-- ==== Sys2Proof/Machine/Tables.lean ====
section
/-! DEFINITION. The fault tables that the steward writes (R168, R171, R25): the moves between dies that the rules permit towards each destination. -/

namespace Sys2Proof.Machine

/-- The dies and links that tables are made for: the panel as it is, and dies that are about to become holes (R172). -/
structure Fabric where
  /-- By 16 × die + way: the die that a move leads to, + 1. -/
  moves : Tab Nat
  /-- By ring stop: the die that its packets leave the mesh from, + 1, and the entry there. -/
  exits : Tab (Nat × Nat)
  /-- No die hole, no region hole and no seam down. -/
  whole : Bool

/-- May packets move from die `d` by way `w` to another die, with the dies of `away` avoided? -/
def State.moveTo (s : State) (away : Nat → Bool) (d w : Nat) : Option Nat :=
  match wayNode d w with
  | some n => if isDie n && !away n && !away d && s.wayOk d w then some n else none
  | none => none

/-- Where a stop's own packets leave the mesh, and by which entry: its edge link, its corner link, or over a hole by a skip path (R23, R168). -/
def State.stopExit (s : State) (away : Nat → Bool) (st : Nat) : Option (Nat × Nat) :=
  let l := (s.entryDies (144 + st)).filter (fun e => !away e.1)
  ((l.find? (fun e => decide (e.2 < 4) || decide (e.2 = 8))).or (l.find? (fun _ => true))).map (fun e => (e.1, if e.2 = 8 then 0x0F else 2 ^ e.2))

/-- Where packets for a stop leave the mesh (R25): at its own exit, else at that of the nearest hub or engine as it is one itself, and on by the ring. -/
def State.exitFor (s : State) (away : Nat → Bool) (st : Nat) : Option (Nat × Nat) :=
  match s.stopExit away st with
  | some e => some e
  | none =>
    let fits := fun (q : Nat) => if (sameSide st q || (decide (st % 13 = 0) && decide (q % 13 ≠ 0))) && s.perimIn (144 + q) then s.stopExit away q else none
    (List.range 26).findSome? (fun i => [(st + i + 1) % 52, (st + 51 - i) % 52].findSome? fits)

/-- Are all seams inside the panel native or compat? -/
def State.seamsUp (s : State) : Bool :=
  (List.range 144).all (fun d => (List.range 4).all (fun w => match wayNode d w with
    | some n => !isDie n || (decide (s.seam d w ≤ 1) && !((s.node d).stopped.contains w))
    | none => true))

/-- The fabric as it stands. -/
def State.fabric (s : State) (away : Nat → Bool) : Fabric :=
  { moves := (List.range 144).flatMap (fun d => (List.range 8).filterMap (fun w => (s.moveTo away d w).map (fun n => (16 * d + w, n + 1))))
    exits := (List.range 52).filterMap (fun st => (s.exitFor away st).map (fun e => (st, (e.1 + 1, e.2))))
    whole := (List.range 144).all (fun d => !away d && !s.dieAbsent d) && s.seamsUp }

/-- The die that a move leads to. -/
def Fabric.to (f : Fabric) (d w : Nat) : Option Nat :=
  match Tab.get 0 f.moves (16 * d + w) with
  | 0 => none
  | n + 1 => some n

/-- The ways of the positive moves E, N, SKIP_E and SKIP_N, and of the negative ones, with their lengths: a skip passes two dies. -/
def posWays : List (Nat × Nat) := [(0, 1), (1, 1), (4, 2), (5, 2)]
def negWays : List (Nat × Nat) := [(2, 1), (3, 1), (6, 2), (7, 2)]

/-- The least of the distances that moves of some ways lead on to, by a table of distances + 1. -/
def Fabric.least (f : Fabric) (ways : List (Nat × Nat)) (t : Tab Nat) (d : Nat) : Nat :=
  ways.foldl (fun m w => match f.to d w.1 with
    | some n =>
      let x := Tab.get 0 t n
      if x = 0 then m else if m = 0 ∨ x + w.2 < m then x + w.2 else m
    | none => m) 0

/-- Distances + 1 to a die by positive moves alone: from the higher dies to the lower, since every such move raises the number of the die. -/
def Fabric.onlyPos (f : Fabric) (dst : Nat) : Tab Nat :=
  (List.range 144).reverse.foldl (fun t d => Tab.set 0 t d (if d = dst then 1 else f.least posWays t d)) []

/-- Distances + 1 to a die under the negative-first turn model (R171): negative moves, and then positive ones. -/
def Fabric.negFirst (f : Fabric) (pos : Tab Nat) : Tab Nat :=
  (List.range 144).foldl (fun t d =>
    let p := Tab.get 0 pos d
    Tab.set 0 t d (if p ≠ 0 then p else f.least negWays t d)) []

/-- The bits of the moves that lie on a shortest path. -/
def Fabric.bits (f : Fabric) (ways : List (Nat × Nat)) (t : Tab Nat) (d len : Nat) : Nat :=
  ways.foldl (fun b w => match f.to d w.1 with
    | some n => if Tab.get 0 t n ≠ 0 ∧ Tab.get 0 t n + w.2 = len then b + 2 ^ w.1 else b
    | none => b) 0

/-- The moves that R171 permits from each die towards a die: one, in order of dimension, where the panel is whole; else all that lie on a shortest path of
the negative-first model. A destination that no path reaches has none (0). -/
def Fabric.towards (f : Fabric) (dst : Nat) : Tab Nat :=
  if f.whole then
    (List.range 144).filterMap (fun d =>
      if d = dst then none
      else if dieX d < dieX dst then some (d, 1) else if dieX dst < dieX d then some (d, 4) else if dieY d < dieY dst then some (d, 2) else some (d, 8))
  else
    let pos := f.onlyPos dst
    let all := f.negFirst pos
    (List.range 144).filterMap (fun d =>
      let b := if d = dst then 0
        else if Tab.get 0 pos d ≠ 0 then f.bits posWays pos d (Tab.get 0 pos d)
        else if Tab.get 0 all d ≠ 0 then f.bits negWays all d (Tab.get 0 all d) else 0
      if b = 0 then none else some (d, b))

/-- The permitted moves towards the 196 destinations of a table (R168), by destination and die. A packet for a ring stop goes to the die that it leaves the mesh
from; leaving is no move between dies (DEDUCED, log entry 91). -/
def Fabric.permits (f : Fabric) : List (Tab Nat) :=
  let t := (List.range 144).map f.towards
  t ++ (List.range 52).map (fun st => match Tab.get (0, 0) f.exits st with
    | (0, _) => []
    | (o + 1, e) => Tab.set 0 (t.getD o []) o e)

/-- The entry that the steward writes where `allowed` is permitted: the bits of `asked` among them, and all of them where it asks for none. -/
def chosen (allowed asked : Nat) : Nat :=
  if allowed = 0x0F then allowed
  else
    let b := Nat.land allowed asked
    if b = 0 then allowed else b

/-- The tables of the dies in service, with what each asks for: (die, 196 entries). -/
def State.makeTables (s : State) (away : Nat → Bool) (asked : List (Nat × List Byte)) : List (Nat × List Nat) :=
  let p := (s.fabric away).permits
  ((List.range 144).filter (fun d => !s.dieAbsent d)).map (fun d =>
    let want := ((asked.find? (fun t => decide (t.1 = d))).map (fun t => t.2)).getD []
    (d, p.zipIdx.map (fun t => chosen (Tab.get 0 t.1 d) (want.getD t.2 0).toNat)))

/-- Two tables in key order merged: an entry of the first wins. -/
def Tab.merge {α : Type} : Nat → Tab α → Tab α → Tab α
  | 0, a, _ => a
  | _ + 1, [], b => b
  | _ + 1, a, [] => a
  | n + 1, (k, v) :: a, (k', v') :: b =>
    if k < k' then (k, v) :: Tab.merge n a ((k', v') :: b)
    else if k = k' then (k, v) :: Tab.merge n a b
    else (k', v') :: Tab.merge n ((k, v) :: a) b

end Sys2Proof.Machine
end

::::

WHAT NEEDS TO BE DONE:
From the entries above, write out only the lines starting at the line that holds "seam down. -/" and ending at the line that holds "none => none", keeping both and matching them exactly.

YOUR SOLUTION:
  /-- No die hole, no region hole and no seam down. -/
  whole : Bool

/-- May packets move from die `d` by way `w` to another die, with the dies of `away` avoided? -/
def State.moveTo (s : State) (away : Nat → Bool) (d w : Nat) : Option Nat :=
  match wayNode d w with
  | some n => if isDie n && !away n && !away d && s.wayOk d w then some n else none
  | none => none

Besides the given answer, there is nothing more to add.